#### Data in this exercise
********************

/-- A Media Channel (R71, R105, R141). -/
def writeMc (k : Fin 4) (off : Nat) (v : Word) (s : State) : State :=
  let plain := fun (own : Word) (s : State) => mcReg k (putMasked rowsMc MC_ASC_CTL.LOCK off own v) s
  match writeMcTable off v (mcOf s k) with
  | some m => setMc k m s
  | none =>
    if off = MC_ADC_STAT then when_ (wordBit v 31) (adcMaskApply k) (plain 0x80000000 s)
    else if off = MC_SYN_CTL then
      -- free run holds no lock (R88)
      modMc k (fun m => if rdB m.csr MC_SYN_CTL.FREE then { m with csr := wrB m.csr MC_SYN_STAT.LOCK false } else m) (plain 0 s)
    else if off = MC_HIF_CTL then hifOwnWrite k (wordBit v 31) (plain 0x80000000 s)
    else if off = MC_HIF_CMD then
      (if wordBit v 31 then hifFirmwareFrame k v s
       else if rdB (mcOf s k).csr MC_HIF_CMD.GO then s else plain 0x80000000 s)
    else if off = MC_CH_CLR then
      when_ (wordBit v 3) (clrAsc k) (when_ (wordBit v 2) (clrHif k) (when_ (wordBit v 1) (clrSyn k)
        (when_ (wordBit v 0) (clrLdpc k) s)))
    else if off = MC_FMT_CLR then when_ (wordBit v 1) (clrFmtRec k) (when_ (wordBit v 0) (clrFmtCnt k) s)
    else if off = MSQ_CTL then msqEnWrite k (wordBit v 31) (plain 0x80000000 s)
    else if off = MSQ_JT_CMD then
      (if wordBit v 31 && wordBit v 30 then s
       else
         let s := plain 0xC0000000 s
         let e := wordField v 5 0
         when_ (wordBit v 30) (jtCancel k e) (when_ (wordBit v 31) (jtArm k e) s))
    else if off = MSQ_JT_DONE_LO then clearDone k 0 v s
    else if off = MSQ_JT_DONE_HI then clearDone k 32 v s
    else if off = MSQ_CLR then
      when_ (wordBit v 2) (clrEvt k) (when_ (wordBit v 1) (clrTrace k) (when_ (wordBit v 0) (clrMsqCnt k) s))
    else plain 0 s

/-! ### SCE, SCU -/

/-- A coefficient of a shadow bank; the active bank ignores writes, and loops 5 to 7 select nothing. -/
def writeCoef (v : Word) (c : Sce) : Sce :=
  let l := rdF c.csr SCE_COEF_IDX.LOOP
  let c' := if 5 ≤ l ∨ rdF c.csr SCE_COEF_IDX.BANK = 0 then c else coefPut l (rdF c.csr SCE_COEF_IDX.ADDR) v c
  { c' with csr := autoInc SCE_COEF_IDX.AUTOINC SCE_COEF_IDX.ADDR c'.csr }

/-- A table entry; slot 3 selects nothing. -/
def writeTbl (v : Word) (c : Sce) : Sce :=
  let n := rdF c.csr SCE_TBL_IDX.SLOT
  let c' := if n = 3 then c else { c with tbl := tput 0 c.tbl (n * 1024 + rdF c.csr SCE_TBL_IDX.ENTRY) (wordField v 15 0) }
  { c' with csr := autoInc SCE_TBL_IDX.AUTOINC SCE_TBL_IDX.ENTRY c'.csr }

/-- The registers of the selected actuator. -/
def writeAct (k : Fin 4) (off : Nat) (v : Word) (s : State) : State :=
  let a := actOf s k
  if off = SCE_ACT_CMD then
    (if wordBit v 31 then actCommand k (wordField v 29 27) (wordField v 23 20) (wordField v 12 8) (wordField a.trk 20 0) s
     else modAct k (fun a => { a with cmd := (a.cmd &&& ~~~0x38F01F00) ||| (v &&& 0x38F01F00) }) s)
  else if off = SCE_ACT_TRK then modAct k (fun a => { a with trk := v &&& 0x1FFFFF }) s
  else if off = SCE_ACT_LIM then modAct k (fun a => { a with lim := v }) s
  else s

/-- SCE (R179). -/
def writeSce (off : Nat) (v : Word) (s : State) : State :=
  let plain := fun (own : Word) (s : State) => sceReg (putMasked rowsSce SCE_CTL.LOCK off own v) s
  if off = SCE_CTL then
    forMcs (fun k s => actEnWrite k (wordBit v k.val) s) (when_ (wordBit v 8) zrebuild (plain 0x10F s))
  else if SCE_ACT_CMD ≤ off ∧ off ≤ SCE_ACT_REJ then match actSelected s with
    | none => s
    | some k => writeAct k off v s
  else if off = SCE_COEF_DATA then modSce (writeCoef v) s
  else if off = SCE_TBL_DATA then modSce (writeTbl v) s
  else if off = SCE_PSL_CMD then
    (if wordBit v 31 ∧ ¬ rdB s.sce.csr SCE_PSL_CMD.GO then pslReg (wordBit v 30) (wordField v 23 16) (wordField v 15 0) s
     else plain 0x80000000 s)
  else if off = SCE_CLR then
    when_ (wordBit v 4) sceClrPsl (when_ (wordBit v 3) sceClrAct (when_ (wordBit v 2) sceClrFin (when_ (wordBit v 1) sceClrLate
      (when_ (wordBit v 0) sceClrOvr s))))
  else if off = SCE_SPN_CTL then dropSync (plain 0 s)
  else plain 0 s

/-- SCU_CTL.CMD. -/
def scuCmd (n : Nat) (s : State) : State := match n with
  | 1 => scuCmdStart s
  | 2 => scuCmdStop s
  | 3 => scuCmdCoast s
  | 4 => scuCmdCatch s
  | 5 => scuCmdRectify s
  | _ => s

/-- SCU (R180). -/
def writeScu (off : Nat) (v : Word) (s : State) : State :=
  let plain := fun (own : Word) (s : State) => scuReg (putMasked rowsScu SCU_CTL.LOCK off own v) s
  if off = SCU_CTL then scuCmd (wordField v 23 20) (driveWrite (wordBit v 30) (plain 0x40000000 s))
  else if off = SCU_CTAB_DATA then
    scuReg (autoInc SCU_CTAB_IDX.AUTOINC SCU_CTAB_IDX.ENTRY)
      (modScu (fun u => ctabPut (rdF u.csr SCU_CTAB_IDX.ENTRY) (wordField v 15 0) u) s)
  else if off = SCU_CLR then when_ (wordBit v 0) scuClrCnt s
  else plain 0 s

/-! ### BMC, MPC, DMA, PCT -/

/-- BMC (R329). -/
def writeBmc (off : Nat) (v : Word) (s : State) : State :=
  if off = BMC_CLR then when_ (wordBit v 1) bmcClrErr (when_ (wordBit v 0) bmcClrCnt s)
  else bmcReg (putMasked rowsBmc BMC_CTL.LOCK off 0 v) s

/-- MPC (R330). A write of EN 0 is ignored while any line is valid. -/
def writeMpc (off : Nat) (v : Word) (s : State) : State :=
  let plain := fun (own : Word) (s : State) => mpcReg (putMasked rowsMpc MPC_CTL.LOCK off own v) s
  if off = MPC_CTL then plain (if wordBit v 0 || s.mpc.lines.isEmpty then 0 else 1) s
  else if off = MPC_RANGE_CMD then when_ (wordBit v 31) (rangeGo (wordField v 1 0)) (plain 0x80000000 s)
  else if off = MPC_LOCK_CMD then when_ (wordBit v 31) lockGo (plain 0x80000000 s)
  else if off = MPC_CLR then when_ (wordBit v 0) mpcClrCnt s
  else plain 0 s

/-- DMA (R331). A write of more than one of LOAD, STOP and CLEAR is ignored; clearing an engine's enable stops its channels. -/
def writeDma (off : Nat) (v : Word) (s : State) : State :=
  let plain := fun (s : State) => dmaReg (putMasked rowsDma DMA_CTL.LOCK off 0 v) s
  if off = DMA_CTL then
    let up := rdB s.dma.csr DMA_CTL.UP_EN && !wordBit v 0
    let dn := rdB s.dma.csr DMA_CTL.DN_EN && !wordBit v 1
    when_ dn (stopEngine true) (when_ up (stopEngine false) (plain s))
  else if off = DMA_CH_CMD then match wordField v 31 29 with
    | 4 => dmaLoad s
    | 2 => dmaStop s
    | 1 => dmaClear s
    | _ => s
  else if off = DMA_CLR then when_ (wordBit v 0) dmaClrCnt s
  else plain s

/-- The wear table that the last snapshot saved is loaded where the table is placed (R352). -/
def loadWearTable (s : State) : State :=
  dramPut (s.nv.wear.map (fun e => (wearAddr s 0 + e.1, e.2))) s

/-- PCT (R358). -/
def writePct (off : Nat) (v : Word) (s : State) : State :=
  let plain := fun (own : Word) (s : State) => pctReg (putMasked rowsPct PCT_CTL.LOCK off own v) s
  if off = PCT_RING_TAIL then (if wordField v 7 0 = ringHead s then s else plain 0 s)
  else if off = PCT_SUSP then
    (if wordBit v 31 && wordBit v 30 then s
     else
       let d := wordField v 0 0
       when_ (wordBit v 30) (pctResume d) (when_ (wordBit v 31) (pctSuspend d) (plain 0xC0000000 s)))
  else if off = PCT_WEAR_BASE then (if rdB s.pct.csr PCT_CTL.LOCK then s else loadWearTable (plain 0 s))
  else if off = PCT_CLR then when_ (wordBit v 0) pctClrCnt s
  else plain 0 s

/-! ### ELG, TMN, CAL -/

/-- ELG (R388). -/
def writeElg (off : Nat) (v : Word) (s : State) : State :=
  if off = ELG_DCMEAS then dcostMeasure v.toNat s
  else if off = ELG_ANCH_DATA then
    let i := rdF s.elg.csr ELG_ANCH_IDX.IDX
    if 6 ≤ i ∨ rdB s.elg.csr ELG_CTL.LOCK then s else modElg (fun e => { e with anchors := tput 0 e.anchors i v.toNat }) s
  else if off = ELG_ANCH_IDX then elgReg (fun c => wrF c ELG_ANCH_IDX.IDX v.toNat) s
  else (if off = ELG_CAP then capSettle else id) (elgReg (putMasked rowsElg ELG_CTL.LOCK off 0 v) s)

********************

Write only the number of lines in the data where the string "mcOf" can be found.

2